▶ _TASK TO COMPLETE_: Give again, unaltered, the lines of the listing below that run from the line having "(after (.rdChChctrl 0)" through the line having "let t := after (.wrChAppcmd".

──────── RECORDS SUPPLIED

theorem test_noteoff_and_chctrl :
    (let ch := (after (.wrChNoteoff 0 7) (withCh { Channel.reset with gain := 9, keycnt := 3, phase := .attack })).ch 0
     ch.gain = 0 ∧ ch.keycnt = KEY_OFF ∧ ch.phase = .sr) ∧
    (after (.rdChNoteoff 0) { State.reset with rdata := 7 }).rdata = 0 ∧
    (after (.rdChChctrl 0) (after (.wrChChctrl 0 0xFFFFFFFE) State.reset)).rdata = 2 := by decide

/-! ### Channel scheduling (V-RING, V-LOG, V-HOST-24 to V-HOST-29) -/

/-- V-RING-5 to V-RING-8. -/
theorem test_schedule :
    (after (.wrChSchcmd 0 1) (after (.wrChSchofs 0 64) State.reset)).status = .full ∧
    (after (.wrChSchcmd 0 0x80200000) State.reset).status = .malformed ∧
    (let s := after (.wrChSchcmd 0 0xC000003C) (after (.wrChSchofs 0 63) State.reset)
     let t := after (.wrChSchcmd 0 0x80000000) (after (.wrChSchofs 0 5) s)
     (s.ch 0).ring[63] = 0xC000003C ∧ (t.ch 0).ring[5] = 0x80000000 ∧ (t.ch 0).ring[63] = 0 ∧
       (after (.rdChSchofs 0) t).rdata = 5 ∧ (after (.rdChSchcmd 0) t).rdata = 0) := by decide +kernel

theorem test_ring_peek :
    (after (.wrChRingidx 0 64) State.reset).status = .range ∧
    (after (.wrChRingdata 0 1) State.reset).status = .generic ∧
    (let s := after (.wrChRingidx 0 3) (after (.wrChSchcmd 0 0x80000000) (after (.wrChSchofs 0 3) State.reset))
     (after (.rdChRingdata 0) s).rdata = 0x80000000 ∧ (after (.rdChRingidx 0) s).rdata = 3) := by decide +kernel

/-- V-HOST-24 to V-HOST-26. -/
theorem test_append :
    let s := after (.wrChAppcmd 0 0xC0000003) (after (.wrChApptick 0 100) State.reset)
    let t := after (.wrChAppcmd 0 0xC0000003) (after (.wrChApptick 0 50) s)
    let u := after (.wrChAppcmd 0 0xC0000003) (after (.wrChApptick 0 100) t)
    (s.status, t.status, u.status) = (.ok, .malformed, .ok) ∧
    (after (.rdChLogcount 0) t).rdata = 1 ∧ (after (.rdChLogcount 0) u).rdata = 2 ∧
    (after (.rdChApptick 0) u).rdata = 100 ∧ (after (.rdChAppcmd 0) u).rdata = 0 ∧
    (after (.wrChAppcmd 0 0x00200000) State.reset).status = .malformed := by decide

/-- V-HOST-27. -/
theorem test_log_peek :
    let s := withCh { Channel.reset with log := [⟨0, 0⟩, ⟨100, 0xC0000003⟩] }
    let t := after (.wrChLogidx 0 1) s
    let u := after (.wrChLogidx 0 2) s
    (after (.rdChLogtick 0) t).rdata = 100 ∧ (after (.rdChLogcmd 0) t).rdata = 0xC0000003 ∧
    (after (.rdChLogidx 0) u).rdata = 2 ∧ (after (.rdChLogtick 0) u).rdata = 0 ∧ (after (.rdChLogcmd 0) u).rdata = 0 ∧
    (after (.wrChLogtick 0 1) s).status = .generic ∧ (after (.wrChLogcmd 0 1) s).status = .generic ∧
    (after (.wrChLogidx 0 4096) s).status = .range := by decide +kernel

/-- V-HOST-29. -/
theorem test_logctrl :
    let s := after (.wrChLogctrl 0 0xF) (withCh { loopedChannel with cursor := 20 })
    (after (.rdChLogctrl 0) s).rdata = 3 ∧ (after (.rdChLogcount 0) s).rdata = 0 ∧
    (after (.rdChLogcursor 0) s).rdata = 0 ∧
    (after (.wrChLogcount 0 1) s).status = .generic ∧ (after (.wrChLogcursor 0 1) s).status = .generic := by decide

────────────────

▶ _ANSWER BOX_:
    (after (.rdChChctrl 0) (after (.wrChChctrl 0 0xFFFFFFFE) State.reset)).rdata = 2 := by decide

/-! ### Channel scheduling (V-RING, V-LOG, V-HOST-24 to V-HOST-29) -/

/-- V-RING-5 to V-RING-8. -/
theorem test_schedule :
    (after (.wrChSchcmd 0 1) (after (.wrChSchofs 0 64) State.reset)).status = .full ∧
    (after (.wrChSchcmd 0 0x80200000) State.reset).status = .malformed ∧
    (let s := after (.wrChSchcmd 0 0xC000003C) (after (.wrChSchofs 0 63) State.reset)
     let t := after (.wrChSchcmd 0 0x80000000) (after (.wrChSchofs 0 5) s)
     (s.ch 0).ring[63] = 0xC000003C ∧ (t.ch 0).ring[5] = 0x80000000 ∧ (t.ch 0).ring[63] = 0 ∧
       (after (.rdChSchofs 0) t).rdata = 5 ∧ (after (.rdChSchcmd 0) t).rdata = 0) := by decide +kernel

theorem test_ring_peek :
    (after (.wrChRingidx 0 64) State.reset).status = .range ∧
    (after (.wrChRingdata 0 1) State.reset).status = .generic ∧
    (let s := after (.wrChRingidx 0 3) (after (.wrChSchcmd 0 0x80000000) (after (.wrChSchofs 0 3) State.reset))
     (after (.rdChRingdata 0) s).rdata = 0x80000000 ∧ (after (.rdChRingidx 0) s).rdata = 3) := by decide +kernel

/-- V-HOST-24 to V-HOST-26. -/
theorem test_append :
    let s := after (.wrChAppcmd 0 0xC0000003) (after (.wrChApptick 0 100) State.reset)
    let t := after (.wrChAppcmd 0 0xC0000003) (after (.wrChApptick 0 50) s)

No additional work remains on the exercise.